Please give back only the lines below from the one containing "row 0x4001118 0x0" to the one containing "row 0x4300008 0x0", each repeated word for word, both ends included.

+++ STORED DATA

/-- Part 3 of the register table: field maps of the spec, one row per register or array of registers. -/
def regTable3 : List RegDesc := [
  row 0x40010c8 0x0 1 0x8 5 0xfff0 0x0 0xfff0 0x67c0,
  row 0x40010f0 0x0 1 0x8 5 0xfff0 0x0 0xfff0 0x77c0,
  row 0x4001118 0x0 1 0x8 5 0xfff0 0x0 0xfff0 0x87c0,
  row 0x4001140 0x0 1 0x8 8 0xfff0 0x0 0xfff0 0x97c0,
  row 0x4001180 0x0 1 0x8 1 0xfff0 0x0 0xfff0 0xb3c0,
  row 0x4002000 0x0 1 0x8 49 0x0 0x0 0x0 0xff000000000000,
  row 0x4100000 0x0 1 0x1000 49 0xffff000000003fff 0x0 0xffff000000003fff 0x2000000000002400,
  row 0x4100008 0x0 1 0x1000 48 0xffc0ffffffffff00 0x0 0xffc0ffffffffff00 0x9f80ffff20100a00,
  row 0x4130008 0x0 1 0x8 1 0xffc0ffffffffff00 0x0 0xffc0ffffffffff00 0x1f80ffff20100a00,
  row 0x4100010 0x0 1 0x1000 49 0xffffffff 0x0 0xffffffff 0x0,
  row 0x4100018 0x0 1 0x1000 49 0x0 0x0 0x0 0x0,
  row 0x4100100 0x0 1 0x1000 49 0x8000ffffffffffff 0x0 0x8000ffffffffffff 0x80000180c200000e,
  row 0x4100108 0x1000 49 0x8 15 0x8000ffffffffffff 0x0 0x8000ffffffffffff 0x0,
  row 0x4140080 0x0 1 0x100 16 0x80000000ffffffff 0x0 0x80000000ffffffff 0x0,
  row 0x4141000 0x0 1 0x8 1 0x1 0x0 0x1 0x1,
  row 0x4141008 0x0 1 0x8 1 0x0 0x8000ffff 0x0 0x0,
  row 0x4140000 0x100 16 0x8 16 0xffffffffffffffff 0x0 0xffffffffffffffff 0x0,
  row 0x4100200 0x1000 49 0x8 16 0x0 0x0 0x0 0x0,
  row 0x4200000 0x0 1 0x8 1 0xfffffff8ffffffff 0x0 0xfffffff8ffffffff 0xc4a2147010080014,
  row 0x4200008 0x0 1 0x8 1 0xffffffffffffffff 0x0 0xffffffffffffffff 0x0,
  row 0x4200010 0x0 1 0x8 1 0xffffffffffffffff 0x0 0xffffffffffffffff 0x0,
  row 0x4200018 0x0 1 0x8 1 0xffffffff 0x0 0xffffffff 0x0,
  row 0x4200020 0x0 1 0x8 1 0xffffff800001 0x0 0x0 0x0,
  row 0x4200028 0x0 1 0x8 1 0x0 0x0 0x0 0x0,
  row 0x4200030 0x0 1 0x8 1 0x0 0x0 0x0 0x0,
  row 0x4200040 0x0 1 0x8 1 0x0 0x0 0x0 0x0,
  row 0x4200038 0x0 1 0x8 1 0x0 0x0 0x0 0x0,
  row 0x4210000 0x0 1 0x8 1024 0xffffffffffff 0x0 0x0 0x0,
  row 0x4220000 0x0 1 0x8 512 0xffffffffffffffff 0x0 0xffffffffffffffff 0x0,
  row 0x4230000 0x0 1 0x10 64 0x80ffffff0000ffff 0x0 0x0 0x0]

/-- Part 4 of the register table: field maps of the spec, one row per register or array of registers. -/
def regTable4 : List RegDesc := [
  row 0x4230008 0x0 1 0x10 64 0x0 0x8000000000000000 0x0 0x0,
  row 0x4201000 0x100 2 0x8 10 0x0 0x0 0x0 0x0,
  row 0x4300000 0x0 1 0x8 1 0xffffffff 0x0 0xffffffff 0x640002,
  row 0x4300008 0x0 1 0x8 1 0x8ffff0000000ffff 0x0 0xffff0000000ffff 0x100000000000000,
  row 0x4300010 0x0 1 0x8 1 0x8000ffffffc00000 0x0 0x0 0x0,
  row 0x4300018 0x0 1 0x8 1 0x0 0x8000000000000000 0x0 0x0,
  row 0x4300020 0x0 1 0x8 1 0x0 0x8000000000000000 0x0 0x0,
  row 0x4300100 0x0 1 0x8 16 0x8000fffffffff800 0x0 0xfffffffff800 0x0,
  row 0x4301000 0x100 2 0x8 8 0x0 0x0 0x0 0x0,
  row 0x7000000 0x0 1 0x8 1 0x0 0x0 0x0 0x0,
  row 0x7000008 0x0 1 0x8 1 0xf80003ffffff0000 0x0 0x0 0x0,
  row 0x7000010 0x0 1 0x8 1 0x0 0x0 0x0 0x0,
  row 0x7010000 0x0 1 0x8 1024 0xffffffff8000 0x0 0x0 0x0,
  row 0x7020000 0x0 1 0x8 1024 0x0 0x0 0x0 0x0,
  row 0x7800000 0x0 1 0x8 1 0x0 0x0 0x8000000000000 0x0,
  row 0x7800008 0x0 1 0x8 1 0xffff 0x0 0xffff 0x73f3,
  row 0x7800010 0x0 1 0x8 1 0x0 0x0 0xffffffff 0x0,
  row 0x7800040 0x0 1 0x8 8 0x0 0x0 0xffffffffffffffff 0x0,
  row 0x7801000 0x0 1 0x8 64 0x0 0x0 0x0 0x0,
  row 0x7810000 0x0 1 0x8 4096 0x0 0x0 0xffffffffffffffff 0x0,
  row 0x100 0x0 1 0x8 1 0xffffffff0001 0x0 0xffffffff0001 0x303e80a0001,
  row 0x108 0x0 1 0x8 1 0x0 0x0 0x0 0x0,
  row 0x110 0x0 1 0x8 1 0x8000fffffffff00f 0x0 0x0 0x6,
  row 0x118 0x0 1 0x8 1 0xffffffff00000000 0x0 0x0 0x0,
  row 0x120 0x0 1 0x8 2 0x0 0x0 0xfffffffffffffff 0x0,
  row 0x130 0x0 1 0x8 1 0x0 0x0 0xffffffff 0x0,
  row 0x140 0x0 1 0x8 3 0x0 0x0 0x0 0x0,
  row 0x80000 0x0 1 0x8 4096 0x0 0x0 0xffffffffffffffff 0x0,
  row 0x100000 0x0 1 0x8 1 0x0 0x0 0x0 0x0,
  row 0x100008 0x0 1 0x8 1 0x0 0x0 0x0 0x0]

/-- Part 5 of the register table: field maps of the spec, one row per register or array of registers. -/
def regTable5 : List RegDesc := [
  row 0x100010 0x0 1 0x8 1 0x1ffff 0x0 0x1ffff 0x16428,
  row 0x100018 0x0 1 0x8 1 0x0 0x0 0x0 0x0,
  row 0x100020 0x0 1 0x8 1 0x0 0x7f000000000000 0x0 0x0,
  row 0x100028 0x0 1 0x8 1 0xffffff000001 0x0 0x0 0x0,
  row 0x100048 0x0 1 0x8 1 0x20000000ffffffff 0x1000000000000000 0x2000000000000000 0x8000000000000000,
  row 0x100060 0x0 1 0x8 1 0xffffffffffffffff 0x0 0x0 0x0,
  row 0x100040 0x0 1 0x8 1 0x0 0x0 0x0 0x0,
  row 0x100050 0x0 1 0x8 1 0x0 0x0 0x0 0x0,
  row 0x100058 0x0 1 0x8 1 0x0 0x0 0x0 0x0,
  row 0x200 0x0 1 0x8 1 0x0 0x0 0x0 0x0,
  row 0x208 0x0 1 0x8 1 0x1 0x0 0xffff0001 0x0,
  row 0x210 0x0 1 0x8 9 0x0 0x0 0x0 0x0,
  row 0x260 0x0 1 0x8 1 0x0 0x0 0xffffffff 0x0,
  row 0x268 0x0 1 0x8 1 0x0 0x0 0xffffffffffff 0x0,
  row 0x300 0x0 1 0x8 1 0x0 0x0 0x0 0x0,
  row 0x308 0x0 1 0x8 1 0x0 0x0 0x0 0x0,
  row 0x310 0x0 1 0x8 1 0xffffff01 0x0 0xffffff01 0xe100a01,
  row 0x8000000 0x0 1 0x8 1 0xff0000000000ffff 0x0 0x0 0x47000000000003e8,
  row 0x8000008 0x0 1 0x8 1 0x8000ffffffffffff 0x0 0x0 0x0,
  row 0x8000020 0x0 1 0x8 1 0xffff 0x0 0x0 0x0,
  row 0x8000010 0x0 1 0x8 1 0xffffffff0001 0x0 0x0 0x0,
  row 0x8000018 0x0 1 0x8 1 0x0 0x0 0x0 0x0,
  row 0x8001000 0x0 1 0x8 1 0xc000ffffffffffff 0x0 0x0 0x400000fc00001388,
  row 0x8001008 0x0 1 0x8 1 0x0 0x0 0x0 0x0,
  row 0x8002000 0x0 1 0x8 1 0x400000000000ffff 0x0 0x400000000000ffff 0x4000000000000064,
  row 0x8002008 0x0 1 0x8 1 0xffffffffffff0000 0x0 0x0 0x0,
  row 0x8002010 0x0 1 0x8 1 0x0 0x0 0x0 0x0,
  row 0x8100000 0x1000 40 0x8 48 0x0 0x0 0x0 0x0,
  row 0x8200000 0x1000 40 0x8 96 0x0 0x0 0x0 0x0]

/-- Every register of the package. -/
def regTable : List RegDesc :=
  regTable1 ++ regTable2 ++ regTable3 ++ regTable4 ++ regTable5

/-- Is `off` the offset of one of the registers of this row? -/
def RegDesc.covers (d : RegDesc) (off : Nat) : Bool :=
  if off < d.base then false
  else
    let x := off - d.base
    let i := if d.c1 = 1 then 0 else x / d.s1
    let y := x - i * d.s1
    let j := if d.c2 = 1 then 0 else y / d.s2
    decide (i < d.c1) && decide (j < d.c2) && decide (x = i * d.s1 + j * d.s2)

/-- The register at an offset, if there is one (R42: an address that holds no register reads as zero). -/
def regDesc (off : Nat) : Option RegDesc := regTable.find? (·.covers off)

/-- The reset value of the register at an offset; zero where no register lies (R42). -/
def regReset (off : Nat) : Word := ((regDesc off).map (·.reset)).getD 0

/-- R16: what a write of `v` leaves in a register that holds `cur`: RW bits take the written value, W1C bits written as 1
are cleared, every other bit keeps its value. -/
def RegDesc.write (d : RegDesc) (cur v : Word) : Word :=
  ((cur &&& ~~~d.rw) ||| (v &&& d.rw)) &&& ~~~(v &&& d.w1c)

/-- R17, R19: what a warm reset leaves: /ret bits keep their value, every other bit takes its reset value. -/
def RegDesc.warm (d : RegDesc) (cur : Word) : Word := (cur &&& d.ret) ||| (d.reset &&& ~~~d.ret)

end Sys2Proof.Machine
end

++++++

◆ **OUTPUT OF THE EXERCISE**
  row 0x4001118 0x0 1 0x8 5 0xfff0 0x0 0xfff0 0x87c0,
  row 0x4001140 0x0 1 0x8 8 0xfff0 0x0 0xfff0 0x97c0,
  row 0x4001180 0x0 1 0x8 1 0xfff0 0x0 0xfff0 0xb3c0,
  row 0x4002000 0x0 1 0x8 49 0x0 0x0 0x0 0xff000000000000,
  row 0x4100000 0x0 1 0x1000 49 0xffff000000003fff 0x0 0xffff000000003fff 0x2000000000002400,
  row 0x4100008 0x0 1 0x1000 48 0xffc0ffffffffff00 0x0 0xffc0ffffffffff00 0x9f80ffff20100a00,
  row 0x4130008 0x0 1 0x8 1 0xffc0ffffffffff00 0x0 0xffc0ffffffffff00 0x1f80ffff20100a00,
  row 0x4100010 0x0 1 0x1000 49 0xffffffff 0x0 0xffffffff 0x0,
  row 0x4100018 0x0 1 0x1000 49 0x0 0x0 0x0 0x0,
  row 0x4100100 0x0 1 0x1000 49 0x8000ffffffffffff 0x0 0x8000ffffffffffff 0x80000180c200000e,
  row 0x4100108 0x1000 49 0x8 15 0x8000ffffffffffff 0x0 0x8000ffffffffffff 0x0,
  row 0x4140080 0x0 1 0x100 16 0x80000000ffffffff 0x0 0x80000000ffffffff 0x0,
  row 0x4141000 0x0 1 0x8 1 0x1 0x0 0x1 0x1,
  row 0x4141008 0x0 1 0x8 1 0x0 0x8000ffff 0x0 0x0,
  row 0x4140000 0x100 16 0x8 16 0xffffffffffffffff 0x0 0xffffffffffffffff 0x0,
  row 0x4100200 0x1000 49 0x8 16 0x0 0x0 0x0 0x0,
  row 0x4200000 0x0 1 0x8 1 0xfffffff8ffffffff 0x0 0xfffffff8ffffffff 0xc4a2147010080014,
  row 0x4200008 0x0 1 0x8 1 0xffffffffffffffff 0x0 0xffffffffffffffff 0x0,
  row 0x4200010 0x0 1 0x8 1 0xffffffffffffffff 0x0 0xffffffffffffffff 0x0,
  row 0x4200018 0x0 1 0x8 1 0xffffffff 0x0 0xffffffff 0x0,
  row 0x4200020 0x0 1 0x8 1 0xffffff800001 0x0 0x0 0x0,
  row 0x4200028 0x0 1 0x8 1 0x0 0x0 0x0 0x0,
  row 0x4200030 0x0 1 0x8 1 0x0 0x0 0x0 0x0,
  row 0x4200040 0x0 1 0x8 1 0x0 0x0 0x0 0x0,
  row 0x4200038 0x0 1 0x8 1 0x0 0x0 0x0 0x0,
  row 0x4210000 0x0 1 0x8 1024 0xffffffffffff 0x0 0x0 0x0,
  row 0x4220000 0x0 1 0x8 512 0xffffffffffffffff 0x0 0xffffffffffffffff 0x0,
  row 0x4230000 0x0 1 0x10 64 0x80ffffff0000ffff 0x0 0x0 0x0]

/-- Part 4 of the register table: field maps of the spec, one row per register or array of registers. -/
def regTable4 : List RegDesc := [
  row 0x4230008 0x0 1 0x10 64 0x0 0x8000000000000000 0x0 0x0,
  row 0x4201000 0x100 2 0x8 10 0x0 0x0 0x0 0x0,
  row 0x4300000 0x0 1 0x8 1 0xffffffff 0x0 0xffffffff 0x640002,
  row 0x4300008 0x0 1 0x8 1 0x8ffff0000000ffff 0x0 0xffff0000000ffff 0x100000000000000,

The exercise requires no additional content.